*** Block opens ***

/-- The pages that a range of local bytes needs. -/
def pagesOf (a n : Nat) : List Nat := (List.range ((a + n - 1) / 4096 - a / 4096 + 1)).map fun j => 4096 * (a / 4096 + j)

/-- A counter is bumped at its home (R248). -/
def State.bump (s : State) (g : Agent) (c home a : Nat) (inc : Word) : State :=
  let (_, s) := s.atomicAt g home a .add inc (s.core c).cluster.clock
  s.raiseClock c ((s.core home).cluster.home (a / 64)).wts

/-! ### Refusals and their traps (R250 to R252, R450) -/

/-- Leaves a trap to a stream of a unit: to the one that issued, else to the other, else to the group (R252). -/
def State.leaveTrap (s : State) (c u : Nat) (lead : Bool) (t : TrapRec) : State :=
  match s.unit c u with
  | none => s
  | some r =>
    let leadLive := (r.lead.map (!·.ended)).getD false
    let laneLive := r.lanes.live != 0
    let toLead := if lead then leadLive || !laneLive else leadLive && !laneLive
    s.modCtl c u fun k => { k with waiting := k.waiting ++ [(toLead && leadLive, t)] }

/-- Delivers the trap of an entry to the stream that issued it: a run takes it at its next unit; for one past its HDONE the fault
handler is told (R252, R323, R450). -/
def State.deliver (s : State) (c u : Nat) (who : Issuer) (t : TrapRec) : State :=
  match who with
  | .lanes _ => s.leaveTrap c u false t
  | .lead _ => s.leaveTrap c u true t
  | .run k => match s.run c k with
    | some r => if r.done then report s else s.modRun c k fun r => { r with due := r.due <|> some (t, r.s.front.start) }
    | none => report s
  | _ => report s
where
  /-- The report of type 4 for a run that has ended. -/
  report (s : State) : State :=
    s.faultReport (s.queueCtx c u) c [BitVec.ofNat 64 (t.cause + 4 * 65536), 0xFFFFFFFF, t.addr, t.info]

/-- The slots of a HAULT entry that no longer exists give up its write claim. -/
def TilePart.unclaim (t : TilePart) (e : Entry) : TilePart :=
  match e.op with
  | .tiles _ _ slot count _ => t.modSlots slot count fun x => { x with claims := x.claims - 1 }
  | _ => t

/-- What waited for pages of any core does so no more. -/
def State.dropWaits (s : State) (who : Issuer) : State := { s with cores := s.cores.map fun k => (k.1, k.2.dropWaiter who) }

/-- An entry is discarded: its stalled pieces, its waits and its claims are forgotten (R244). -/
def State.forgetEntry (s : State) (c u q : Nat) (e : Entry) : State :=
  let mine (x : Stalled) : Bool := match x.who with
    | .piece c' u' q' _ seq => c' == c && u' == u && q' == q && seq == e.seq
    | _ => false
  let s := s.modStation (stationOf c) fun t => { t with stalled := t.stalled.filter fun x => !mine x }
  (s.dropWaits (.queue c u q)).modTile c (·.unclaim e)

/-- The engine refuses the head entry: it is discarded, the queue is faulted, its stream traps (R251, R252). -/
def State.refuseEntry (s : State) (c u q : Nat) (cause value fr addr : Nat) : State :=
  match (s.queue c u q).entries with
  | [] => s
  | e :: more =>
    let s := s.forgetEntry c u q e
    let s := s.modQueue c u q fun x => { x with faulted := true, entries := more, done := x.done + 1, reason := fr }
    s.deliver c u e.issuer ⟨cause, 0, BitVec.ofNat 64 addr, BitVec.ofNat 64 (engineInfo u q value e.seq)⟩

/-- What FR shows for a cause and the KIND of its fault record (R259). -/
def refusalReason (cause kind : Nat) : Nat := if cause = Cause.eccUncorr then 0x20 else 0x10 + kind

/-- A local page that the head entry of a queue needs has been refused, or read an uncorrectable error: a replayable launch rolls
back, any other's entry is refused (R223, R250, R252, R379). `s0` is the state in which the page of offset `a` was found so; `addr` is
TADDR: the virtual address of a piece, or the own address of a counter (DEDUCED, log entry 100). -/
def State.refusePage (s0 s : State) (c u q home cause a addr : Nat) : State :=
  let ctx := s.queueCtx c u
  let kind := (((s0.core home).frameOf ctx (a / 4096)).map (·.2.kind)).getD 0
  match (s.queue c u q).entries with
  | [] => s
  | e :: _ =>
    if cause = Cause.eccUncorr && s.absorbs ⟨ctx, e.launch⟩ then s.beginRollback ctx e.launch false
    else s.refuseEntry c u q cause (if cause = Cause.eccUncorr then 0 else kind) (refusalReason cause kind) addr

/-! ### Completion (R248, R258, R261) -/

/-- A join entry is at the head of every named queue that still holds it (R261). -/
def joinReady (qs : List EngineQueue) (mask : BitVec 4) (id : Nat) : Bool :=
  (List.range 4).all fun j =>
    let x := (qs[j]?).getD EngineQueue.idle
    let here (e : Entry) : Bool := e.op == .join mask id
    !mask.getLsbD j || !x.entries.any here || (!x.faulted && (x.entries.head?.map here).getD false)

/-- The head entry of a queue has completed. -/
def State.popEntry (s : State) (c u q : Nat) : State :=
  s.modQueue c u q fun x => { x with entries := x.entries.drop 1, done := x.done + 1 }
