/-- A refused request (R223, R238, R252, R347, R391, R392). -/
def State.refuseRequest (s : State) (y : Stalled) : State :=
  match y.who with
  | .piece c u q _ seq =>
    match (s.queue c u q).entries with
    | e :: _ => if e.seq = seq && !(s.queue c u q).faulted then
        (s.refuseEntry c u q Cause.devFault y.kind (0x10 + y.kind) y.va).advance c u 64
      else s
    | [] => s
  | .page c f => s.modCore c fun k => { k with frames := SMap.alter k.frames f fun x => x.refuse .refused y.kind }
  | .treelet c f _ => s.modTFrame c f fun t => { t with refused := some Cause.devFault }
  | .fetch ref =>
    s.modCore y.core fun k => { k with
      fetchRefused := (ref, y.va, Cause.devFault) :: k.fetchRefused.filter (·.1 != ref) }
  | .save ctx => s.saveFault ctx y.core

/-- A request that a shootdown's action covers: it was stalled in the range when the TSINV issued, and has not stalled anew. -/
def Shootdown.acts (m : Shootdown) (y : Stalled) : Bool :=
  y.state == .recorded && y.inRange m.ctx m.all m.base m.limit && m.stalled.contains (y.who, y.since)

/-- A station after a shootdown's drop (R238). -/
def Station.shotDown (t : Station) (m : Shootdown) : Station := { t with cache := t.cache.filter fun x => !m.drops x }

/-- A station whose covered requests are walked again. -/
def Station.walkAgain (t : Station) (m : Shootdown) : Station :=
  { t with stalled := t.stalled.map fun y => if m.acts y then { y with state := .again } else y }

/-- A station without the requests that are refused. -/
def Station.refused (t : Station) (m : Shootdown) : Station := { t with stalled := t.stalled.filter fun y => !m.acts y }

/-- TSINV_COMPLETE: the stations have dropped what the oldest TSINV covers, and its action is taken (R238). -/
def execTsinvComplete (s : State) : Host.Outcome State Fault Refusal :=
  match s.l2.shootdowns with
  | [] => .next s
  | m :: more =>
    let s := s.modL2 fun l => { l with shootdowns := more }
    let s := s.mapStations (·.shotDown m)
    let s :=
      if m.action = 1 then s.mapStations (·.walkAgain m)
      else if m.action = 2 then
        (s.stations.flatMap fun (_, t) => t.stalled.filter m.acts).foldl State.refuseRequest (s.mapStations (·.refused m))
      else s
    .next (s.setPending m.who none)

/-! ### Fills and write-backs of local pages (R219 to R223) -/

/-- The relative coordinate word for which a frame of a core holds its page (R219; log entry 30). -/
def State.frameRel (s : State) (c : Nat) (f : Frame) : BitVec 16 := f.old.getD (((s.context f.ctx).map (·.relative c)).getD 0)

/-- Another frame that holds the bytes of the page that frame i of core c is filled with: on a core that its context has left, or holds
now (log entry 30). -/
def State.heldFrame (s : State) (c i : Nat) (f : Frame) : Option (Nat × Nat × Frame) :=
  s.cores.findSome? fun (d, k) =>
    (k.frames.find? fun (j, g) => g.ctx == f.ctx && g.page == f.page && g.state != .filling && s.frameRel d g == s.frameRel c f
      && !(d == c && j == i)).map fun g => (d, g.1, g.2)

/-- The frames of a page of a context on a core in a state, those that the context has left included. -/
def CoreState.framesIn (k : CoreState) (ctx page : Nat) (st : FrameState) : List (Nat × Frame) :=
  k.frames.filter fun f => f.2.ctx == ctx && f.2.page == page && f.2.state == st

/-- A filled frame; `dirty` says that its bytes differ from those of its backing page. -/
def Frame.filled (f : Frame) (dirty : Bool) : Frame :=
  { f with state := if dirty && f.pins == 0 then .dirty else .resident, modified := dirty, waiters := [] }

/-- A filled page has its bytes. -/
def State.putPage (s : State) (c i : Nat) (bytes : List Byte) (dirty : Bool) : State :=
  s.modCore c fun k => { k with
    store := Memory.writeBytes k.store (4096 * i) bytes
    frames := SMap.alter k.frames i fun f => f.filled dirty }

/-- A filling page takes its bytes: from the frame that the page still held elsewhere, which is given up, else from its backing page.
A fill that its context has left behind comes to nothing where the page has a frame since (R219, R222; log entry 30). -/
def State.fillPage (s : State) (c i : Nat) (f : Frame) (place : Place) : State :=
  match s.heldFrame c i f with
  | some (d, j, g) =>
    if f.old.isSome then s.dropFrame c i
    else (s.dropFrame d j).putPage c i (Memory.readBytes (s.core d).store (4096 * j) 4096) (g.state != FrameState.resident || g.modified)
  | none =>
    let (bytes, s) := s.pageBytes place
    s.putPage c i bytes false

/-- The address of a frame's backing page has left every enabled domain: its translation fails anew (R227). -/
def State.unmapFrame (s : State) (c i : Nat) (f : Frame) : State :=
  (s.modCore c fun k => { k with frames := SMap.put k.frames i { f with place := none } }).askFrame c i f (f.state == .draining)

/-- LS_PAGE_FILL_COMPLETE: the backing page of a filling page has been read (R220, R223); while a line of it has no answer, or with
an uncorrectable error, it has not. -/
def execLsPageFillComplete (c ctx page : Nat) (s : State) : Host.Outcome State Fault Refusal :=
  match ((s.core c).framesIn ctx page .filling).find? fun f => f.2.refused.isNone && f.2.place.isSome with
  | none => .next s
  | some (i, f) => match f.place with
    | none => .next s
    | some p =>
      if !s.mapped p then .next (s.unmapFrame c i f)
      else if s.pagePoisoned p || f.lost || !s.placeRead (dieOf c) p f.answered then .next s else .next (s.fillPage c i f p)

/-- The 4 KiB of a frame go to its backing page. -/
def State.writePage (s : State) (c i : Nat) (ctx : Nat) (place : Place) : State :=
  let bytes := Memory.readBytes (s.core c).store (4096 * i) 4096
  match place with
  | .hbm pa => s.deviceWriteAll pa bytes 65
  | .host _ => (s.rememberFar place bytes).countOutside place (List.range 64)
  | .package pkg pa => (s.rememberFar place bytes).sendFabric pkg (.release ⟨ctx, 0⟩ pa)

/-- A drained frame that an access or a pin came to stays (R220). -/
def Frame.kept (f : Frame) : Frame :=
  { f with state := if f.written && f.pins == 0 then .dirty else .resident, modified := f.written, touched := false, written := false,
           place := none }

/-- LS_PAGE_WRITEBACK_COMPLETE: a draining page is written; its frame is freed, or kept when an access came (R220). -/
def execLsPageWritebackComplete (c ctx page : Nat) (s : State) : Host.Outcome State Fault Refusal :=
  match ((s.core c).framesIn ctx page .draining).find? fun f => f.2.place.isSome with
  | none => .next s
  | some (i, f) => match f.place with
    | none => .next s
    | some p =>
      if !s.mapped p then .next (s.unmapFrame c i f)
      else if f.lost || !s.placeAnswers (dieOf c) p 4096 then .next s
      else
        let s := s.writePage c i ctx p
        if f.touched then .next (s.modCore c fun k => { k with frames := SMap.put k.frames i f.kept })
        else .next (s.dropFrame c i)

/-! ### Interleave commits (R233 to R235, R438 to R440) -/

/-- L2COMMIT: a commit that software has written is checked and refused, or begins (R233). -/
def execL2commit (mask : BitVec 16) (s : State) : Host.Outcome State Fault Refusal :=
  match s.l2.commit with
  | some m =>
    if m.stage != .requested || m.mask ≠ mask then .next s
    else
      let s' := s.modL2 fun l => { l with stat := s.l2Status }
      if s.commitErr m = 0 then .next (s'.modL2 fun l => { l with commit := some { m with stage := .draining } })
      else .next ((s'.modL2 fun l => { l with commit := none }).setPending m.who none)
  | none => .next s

*** Block closes ***

ACTIVITY. Repeat exactly the lines above from the one with "let s := s.modL2" up to and including the one with "k.frames.filter fun f". No other line belongs in the reply.

EXERCISE SOLUTION.
    let s := s.modL2 fun l => { l with shootdowns := more }
    let s := s.mapStations (·.shotDown m)
    let s :=
      if m.action = 1 then s.mapStations (·.walkAgain m)
      else if m.action = 2 then
        (s.stations.flatMap fun (_, t) => t.stalled.filter m.acts).foldl State.refuseRequest (s.mapStations (·.refused m))
      else s
    .next (s.setPending m.who none)

/-! ### Fills and write-backs of local pages (R219 to R223) -/

/-- The relative coordinate word for which a frame of a core holds its page (R219; log entry 30). -/
def State.frameRel (s : State) (c : Nat) (f : Frame) : BitVec 16 := f.old.getD (((s.context f.ctx).map (·.relative c)).getD 0)

/-- Another frame that holds the bytes of the page that frame i of core c is filled with: on a core that its context has left, or holds
now (log entry 30). -/
def State.heldFrame (s : State) (c i : Nat) (f : Frame) : Option (Nat × Nat × Frame) :=
  s.cores.findSome? fun (d, k) =>
    (k.frames.find? fun (j, g) => g.ctx == f.ctx && g.page == f.page && g.state != .filling && s.frameRel d g == s.frameRel c f
      && !(d == c && j == i)).map fun g => (d, g.1, g.2)

/-- The frames of a page of a context on a core in a state, those that the context has left included. -/
def CoreState.framesIn (k : CoreState) (ctx page : Nat) (st : FrameState) : List (Nat × Frame) :=
  k.frames.filter fun f => f.2.ctx == ctx && f.2.page == page && f.2.state == st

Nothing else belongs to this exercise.